If the Court were to affirm the judgment as urged by the schools, Harvard and UNC would be free to continue to consider race in college admissions. On the other hand, if the Court overturns one or both of the circuit court decisions SSFA is appealing, schools all over the country will have to change their admissions processes to become race-neutral.

There is one key difference between the two cases: Since UNC is a public school, it is bound by the Fourteenth Amendment’s Equal Protection Clause, whereas Harvard as a private school is only bound by Title VI of the 1964 Civil Rights Act. This difference means that, in theory, the Court could rule against UNC but in favor of Harvard and thus require public schools to implement race-blind admissions but continue to allow private schools to consider race. 
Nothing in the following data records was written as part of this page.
/-- The initial song is taken in a stopped grid. -/
theorem initialFetch_song (hr : s.resetting = .song e) (hk : k.val = n.val + 2) (ha : s.banks.active = .a) (free : s.banks.retained = false)
    (hc : s.seq.cue = none) (hx : s.fetchedSong k = some x) (ht : t = close (initialFetched k (storeNext s))) :
    t.resetting = .none ∧ t.banks.active = .a ∧ t.activeBank = Bank.load x n ∧
    t.grid.transport = .stopped ∧ t.grid.position = ⟨1, 1, 0⟩ ∧ t.grid.countdown = none ∧ t.grid.ramp = none ∧
    t.grid.tempo = (if x.source = .follow then s.grid.tempo else x.tempo) ∧
    SongTaken x (some e) none (Bank.load x n) false s.now s.grid.tempo s.follower s t := by
  subst ht
  obtain ⟨y, hy⟩ := storeNext_some s
  rw [initialFetched_song (s := storeNext s) (by rw [hy]; exact hr) hk ((fetchedSong_storeNext s k).trans hx), hy]
  obtain ⟨v, hv⟩ : ∃ v : State, v = { s with store := y } := ⟨_, rfl⟩
  rw [← hv]
  have own := initialBegun_begins (s := v) (x := x) (n := n) (by rw [hv]; exact ha) (by rw [hv]; exact free) (by rw [hv]; exact hc)
  have before : TakeBegins .stopped x (Bank.load x n) false s.grid.tempo s (v.initialBegun x n) := by
    have store : SameBut [.store] s v := hv ▸ storeUpdate_frame s y
    subst hv
    exact { own with posting := (store.posting.then (initialBegun_frame _ x n).posting).mono (by decide) }
  have taken := takeSteps_taken .stopped x (some e) none (v.initialBegun x n)
  have ends := close_ends (takeSteps .stopped x (some e) none (v.initialBegun x n))
  have now : (v.initialBegun x n).now = s.now := by rw [hv]; rfl
  have grid : (v.initialBegun x n).grid = { s.grid with countdown := none, remainder := 0, correction := none } := by rw [hv]; rfl
  have song := songTaken (place := some e) (o := none) (f := s.follower) before (.refl _) ends
    (by rw [takenTransport_stopped]; simp [Transport.emits]) (fun turns => before.taken_turned turns)
    (fun turns => by rw [before.taken_kept turns])
  rw [now] at song
  have after := ends.grid.trans taken.grid
  rw [takenTransport_stopped, grid] at after
  have active : (takeSteps .stopped x (some e) none (v.initialBegun x n)).banks.active = .a := by
    rw [taken.banks]
    show (v.setBank .a _).banks.active = .a
    rw [State.setBank_active, hv]
    exact ha
  refine ⟨?_, ?_, ?_, ?_, ?_, ?_, ?_, ?_, song⟩
  · rw [ends.resetting, (taken.frame.at .resetting : _ = (v.initialBegun x n).resetting)]
    rfl
  · have seq := taken.seq
    have stands := ends.changeStands ⟨by rw [seq]; exact before.seq.2.2, by rw [seq]; exact nofun⟩
    rw [stands.active, active]
  · rw [ends.activeBank, activeBank_congr taken.banks, before.bank]
  · rw [after]
  · rw [after]
    exact takePosition_stopped x
  · rw [after]
  · rw [after]
    simp [Transport.emits]
  · rw [after]
    simp [Song.takenTempo, Transport.emits]

/-- The initial entry holds no song. -/
theorem initialFetch_none (hr : s.resetting = .song e) (hk : k.val = n.val + 2) (free : s.banks.retained = false)
    (hc : s.seq.cue = none) (hx : s.fetchedSong k = none) (ht : t = close (initialFetched k (storeNext s))) :
    t.resetting = .none ∧ t.grid = s.grid ∧ t.banks = s.banks ∧
    Tells ⟨.cueFailed .noSong (some e) (some n), false, s.grid.position, none⟩ s t := by
  subst ht
  obtain ⟨y, hy⟩ := storeNext_some s
  rw [initialFetched_none (s := storeNext s) (by rw [hy]; exact hr) hk ((fetchedSong_storeNext s k).trans hx), hy]
  obtain ⟨v, hv⟩ : ∃ v : State, v = { s with store := y, resetting := .none } := ⟨_, rfl⟩
  rw [show noSong (some e) (some n) ({ s with store := y } : State) = post (.cueFailed .noSong (some e) (some n)) none v by rw [hv]; rfl]
  have before : SameBut [.store, .resetting] s v := hv ▸ (storeUpdate_frame s y).chain (resettingUpdate_frame _ _)
  have posted := post_frame (.cueFailed .noSong (some e) (some n)) none v
  have told := before.posting.post (.cueFailed .noSong (some e) (some n)) none
  have ends := close_ends (post (.cueFailed .noSong (some e) (some n)) none v)
  have all := before.chain posted (rs := [.store, .resetting, .noticesA, .noticesB])
  have banks : (post (.cueFailed .noSong (some e) (some n)) none v).banks = s.banks := all.at .banks
  have seq : (post (.cueFailed .noSong (some e) (some n)) none v).seq = s.seq := all.at .seq
  have stands := ends.slotStands (fun d hd => by rw [seq, hc] at hd; cases hd)
  rw [before.at .grid] at told
  refine ⟨?_, ends.grid.trans (all.at .grid), ?_, told.tells ends⟩
  · rw [ends.resetting, posted.at .resetting, hv]
  · rw [stands.banks, stands.freed (by rw [banks]; exact free), banks, ← free]

end Sys2Proof.Machine
end

section
/-! PROOF. READ_SONG; the end of the fetches of READ_SONG, setup and the setlist; and with the songs' fetches O47. -/

namespace Sys2Proof.Machine

variable {s t u v : State} {p : Port} {k : Sector}

/-! ## READ_SONG (R147) -/

theorem sendNotice_reply (c : ControlPort) (n : Notice) (rest : List Notice) (x : Position) (now : Count) :
    (c.sendNotice n rest x now).reply = c.reply := by
  unfold ControlPort.sendNotice ControlPort.reportLost
  split <;> rfl

/-- Where no reply is decided the transmitter's choice decides none. -/
theorem transmit_unreplied {c : ControlPort} (h : c.reply = none) (x : Position) (now : Count) : (c.transmit x now).reply = none := by
  unfold ControlPort.transmit
  split
  · exact h
  · rw [h]
    split
    · next hr _ => cases hr
    · next hr _ => cases hr
    · rw [sendNotice_reply, h]
    · exact h

theorem slotField_ok {x : Byte} (hx : x.toNat ≤ 63) (hk : k.val = x.toNat + 2) : slotField x = .ok k := by
  have less : x.toNat < 64 := by omega
  have slot : finOf 64 x.toNat = some ⟨x.toNat, less⟩ := by unfold finOf; rw [dif_pos less]
  have sector : slotSector ⟨x.toNat, less⟩ = k := Fin.ext hk.symm
  rw [← sector]
  unfold slotField
  rw [slot]
  rfl

theorem slotField_error {x : Byte} (hx : 63 < x.toNat) : slotField x = .error 1 := by
  have slot : finOf 64 x.toNat = none := by unfold finOf; rw [dif_neg (by omega)]
  unfold slotField
  rw [slot]
  rfl

theorem readSongRequest (p : Port) (tag x : Byte) (s : State) (h : s.serves p) (quiet : (s.port p).reply = none) :
    ∃ t, exec (.readSong p tag x) s = .next t ∧
    (63 < x.toNat → Completed p ⟨0x32, tag, [x]⟩ (.badField 1) [] s t) ∧
    ∀ k : Sector, x.toNat ≤ 63 → k.val = x.toNat + 2 →
      SameBut (.store :: portParts) s t ∧ (t.port p).inService = some ⟨0x32, tag, [x]⟩ ∧ (t.port p).reply = none ∧
      t.store = (if s.store.activity = .idle then { s.store with activity := .fetching ⟨.readSong p, k⟩ }
        else { s.store with queue := s.store.queue ++ [⟨.readSong p, k⟩] }) := by
  have run : exec (.readSong p tag x) s = .next (finish p (requestRead p x (s.taking p ⟨0x32, tag, [x]⟩))) :=
    congrArg _ (arrive_known (k := .readSong) h rfl)
  refine ⟨_, run, fun high => ?_, fun k low hk => ?_⟩
  · rw [requestRead, slotField_error high]
    exact refused_completed
  · have waits : finish p (requestRead p x (s.taking p ⟨0x32, tag, [x]⟩)) =
        transmitAll (requestFetch ⟨.readSong p, k⟩ (s.taking p ⟨0x32, tag, [x]⟩)) := by
      rw [requestRead, slotField_ok low hk]
      rfl
    rw [waits]
    have fetch := requestFetch_frame ⟨.readSong p, k⟩ (s.taking p ⟨0x32, tag, [x]⟩)
    have port : (requestFetch ⟨.readSong p, k⟩ (s.taking p ⟨0x32, tag, [x]⟩)).port p = { s.port p with inService := some ⟨0x32, tag, [x]⟩ } := by
      have same : (requestFetch ⟨.readSong p, k⟩ (s.taking p ⟨0x32, tag, [x]⟩)).port p = (s.taking p ⟨0x32, tag, [x]⟩).port p := by
        unfold requestFetch
        split <;> cases p <;> rfl
      rw [same, State.taking, State.setPort_port_same]
    refine ⟨((taking_frame s p _).chain fetch (rs := .store :: portParts)).chain (transmitAll_frame _), ?_, ?_, ?_⟩
    · exact (congrArg ControlPort.inService (transmitAll_port _ p)).trans ((transmit_inService _ _ _).trans (by rw [port]))
    · exact (congrArg ControlPort.reply (transmitAll_port _ p)).trans (transmit_unreplied (by rw [port]; exact quiet) _ _)
    · refine ((transmitAll_frame _).at .store :).trans ?_
      unfold requestFetch
      rw [taking_store]
      by_cases idle : s.store.activity = .idle
      · rw [if_pos idle, idle]
      · rw [if_neg idle]
        split
        · next h => exact absurd h idle
        · rfl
However, the current framework which the Court laid out in Grutter v. Bollinger (2003) makes no distinction between public and private schools. In that case, the Court held that “student body diversity is a compelling state interest that can justify the use of race in university admissions,” but simultaneously that all candidates must be in competition with all other candidates for admission. 

In other words, since there cannot be a separate admissions process for students of different races, race must be used only as one positive factor among many other elements of an application. But, SSFA argues, if being one race is a positive factor, surely being some other race has a negative effect on an application. 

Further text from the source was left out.